CryoSat-2 was launched in April 2010 and carries the space-borne Synthetic Aperture Interferometric Radar Altimeter (SIRAL) developed by the European Space Agency (ESA) [25]. SIRAL has a center frequency of 13.575 GHz (K_u-band) and a bandwidth of 320 MHz. It has three operation modes: Low Resolution Mode (LRM), Synthetic Aperture Radar (SAR) and SAR Interferometry (SIN). ESA explains that data collected in SAR and SIN modes are optimized to estimate sea ice thickness because the sensor in the operation modes can measure sea ice characteristics with high spatial resolution comparable to the size of leads [26]. In the CryoSat-2 waveform data, the power of the received microwave signal is recorded in 128 range bins in SAR mode and 512 range bins in SIN mode. The interval of each range bin is almost 1.563 ns (~0.234 m). Detailed specifications of CryoSat-2 are presented in Table 1.

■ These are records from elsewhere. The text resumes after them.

-- ==== Sys2Proof/Machine/Hinge.lean ====
section
/-! DEFINITION. Hinge: migrations, rebinds, recalls and demotions of object pages (16_memory_hierarchy.md R295 to R303;
22_faults_and_translation.md R349, R357, R365; 24_host_coherence.md R369, R376). -/

namespace Sys2Proof.Machine

/-- Types of R379. -/
def ptREAD : BitVec 6 := 0x00
def ptWRITE : BitVec 6 := 0x01
def ptATOMIC : BitVec 6 := 0x02
def ptRESP : BitVec 6 := 0x03
def ptDIRINV : BitVec 6 := 0x08
def ptCTXOP : BitVec 6 := 0x09
def ptMBOX : BitVec 6 := 0x0A
def ptGSEND : BitVec 6 := 0x10
def ptGREFUSE : BitVec 6 := 0x11
def ptGACCEPT : BitVec 6 := 0x12
def ptGADV : BitVec 6 := 0x13
def ptGWDRAW : BitVec 6 := 0x14
def ptGREG : BitVec 6 := 0x15
def ptGCONS : BitVec 6 := 0x16
def ptCRED : BitVec 6 := 0x18
def ptCRES : BitVec 6 := 0x19
def ptCCTL : BitVec 6 := 0x1A

/-- A wake request for a context (R327). -/
def State.dueWake (s : State) (h : Word) (src : BitVec 3) : State :=
  { s with due := s.due ++ [.wake (BitVec.ofNat 16 (handleIndex h)) src] }

/-- A resolution under way (R349). -/
def State.resolve (s : State) (r : Resolve) : State := { s with resolves := s.resolves ++ [r] }

/-- The next VERSION, wrapping to 1 (R294). -/
def nextVersion (v : Word) : Word := if v = 0xFFFFFFFF then 1 else v + 1

/-- The home die of an object: the XOR of its 24 two-bit slices (R294). -/
def homeDie (obj : BitVec 48) : BitVec 2 :=
  (List.range 24).foldl (fun d k => d ^^^ obj.extractLsb' (2 * k) 2) 0

/-- The tile of a new T0 frame (R298): one on which a team of the owner is placed, the owner's latest tile, then the tile of the
owner's die with most free frames. -/
def chooseT0 (s : State) (owner : Word) : Option Nat :=
  let i := handleIndex owner
  let placed := ((List.range 64).filter (fun t => s.teams.any (fun m => m.placed && handleIndex m.ctx == i &&
    m.die.toNat * 16 + m.tile.toNat == t)))
  let last := match (s.entry i).lastTile with | some t => [t] | none => []
  let die := (handleDie owner).toNat
  let own := (List.range 16).map (die * 16 + ·)
  let best := own.foldl (fun (b : Option (Nat × Nat)) t =>
    let n := (freeT0 s (t / 16) (t % 16)).length
    match b with
    | some (_, m) => if m < n then some (t, n) else b
    | none => some (t, n)) none
  let order := placed ++ last ++ (match best with | some (t, _) => [t] | none => [])
  order.findSome? (fun t => (freeT0 s (t / 16) (t % 16)).head?)

/-- A frame in the tier for an object of the owner. -/
def chooseFrame (s : State) (owner : Word) (tier : BitVec 2) : Option Nat :=
  match tier.toNat with
  | 0 => chooseT0 s owner
  | 1 => freeT1Any s (handleDie owner).toNat
  | _ => freeT2 s

/-- The step of a move: between T2 and T0 the page passes T1 (R297). -/
def nextTier (cur target : BitVec 2) : BitVec 2 := if cur = 2 && target = 0 || cur = 0 && target = 2 then 1 else target

/-- The DIRINV packet of a rebind to a die. Its object and VERSION, which have no room in ARG, are its payload. Assumption 68, DESIGN
CHOICE. -/
def dirinvPacket (s : State) (die : BitVec 2) (obj : BitVec 48) (ver : Word) : Packet :=
  { type := ptDIRINV, ddev := s.devNum, ddie := die, sdev := s.devNum, sdie := homeDie obj, part := obj.extractLsb' 42 6, len := 1, bytes := 12
    payload := leBytes 8 obj.toNat ++ leBytes 4 ver.toNat ++ List.replicate 20 0, since := s.time }

/-- A rebind begins (R295, R402): the guest's grants of the page are dropped, and a DIRINV goes to each other die. -/
def dirinv (s : State) (obj : BitVec 48) (ver : Word) : State :=
  let s := s.dropGrants (fun g => g.obj == some obj)
  { s with due := s.due ++ ((List.range 4).filter (· ≠ (homeDie obj).toNat)).map (fun d =>
      Due.packet (dirinvPacket s (BitVec.ofNat 2 d) obj ver)) }

/-- Acknowledgements that a rebind has from its start: that of the home die, and that of the guest's port, whose accepted requests are held
by the migration (R295 step 2, R402). -/
def firstAcks (obj : BitVec 48) : BitVec 5 := BitVec.ofNat 5 (16 + 2 ^ (homeDie obj).toNat)

/-- The tier in which the moves under way and queued leave a page. -/
def Pde.goal (p : Pde) : BitVec 2 :=
  match p.queued.getLast? with
  | some q => q.1
  | none => match p.mig with | some m => m.tier | none => p.tier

CryoSat-2 (Baseline B) and CryoSat-2 Level 1B (L1B) waveform data were used to estimate surface elevation (ftp://science-pds.cryosat.esa.int). Five parameters (i.e., SSD, stack skewness, stack kurtosis, PP and backscatter sigma-0) were used to distinguish leads from ice floes and ocean, as they can represent surface characteristics, such as surface roughness and dielectric property. SSD was available from L1B data; stack skewness and stack kurtosis were available from Level 2I (L2I) data, which are provided by ESA. SSD is the variation of the stacked power distribution with an incidence angle [26]. Stack skewness and stack kurtosis measure the asymmetry and peakedness of the range stacked power distribution, respectively [25]. PP is commonly used to identify leads and ice floes [16,18,19,27]. The equations to calculate SSD, stack skewness and kurtosis, as well as PP are summarized in Table 2.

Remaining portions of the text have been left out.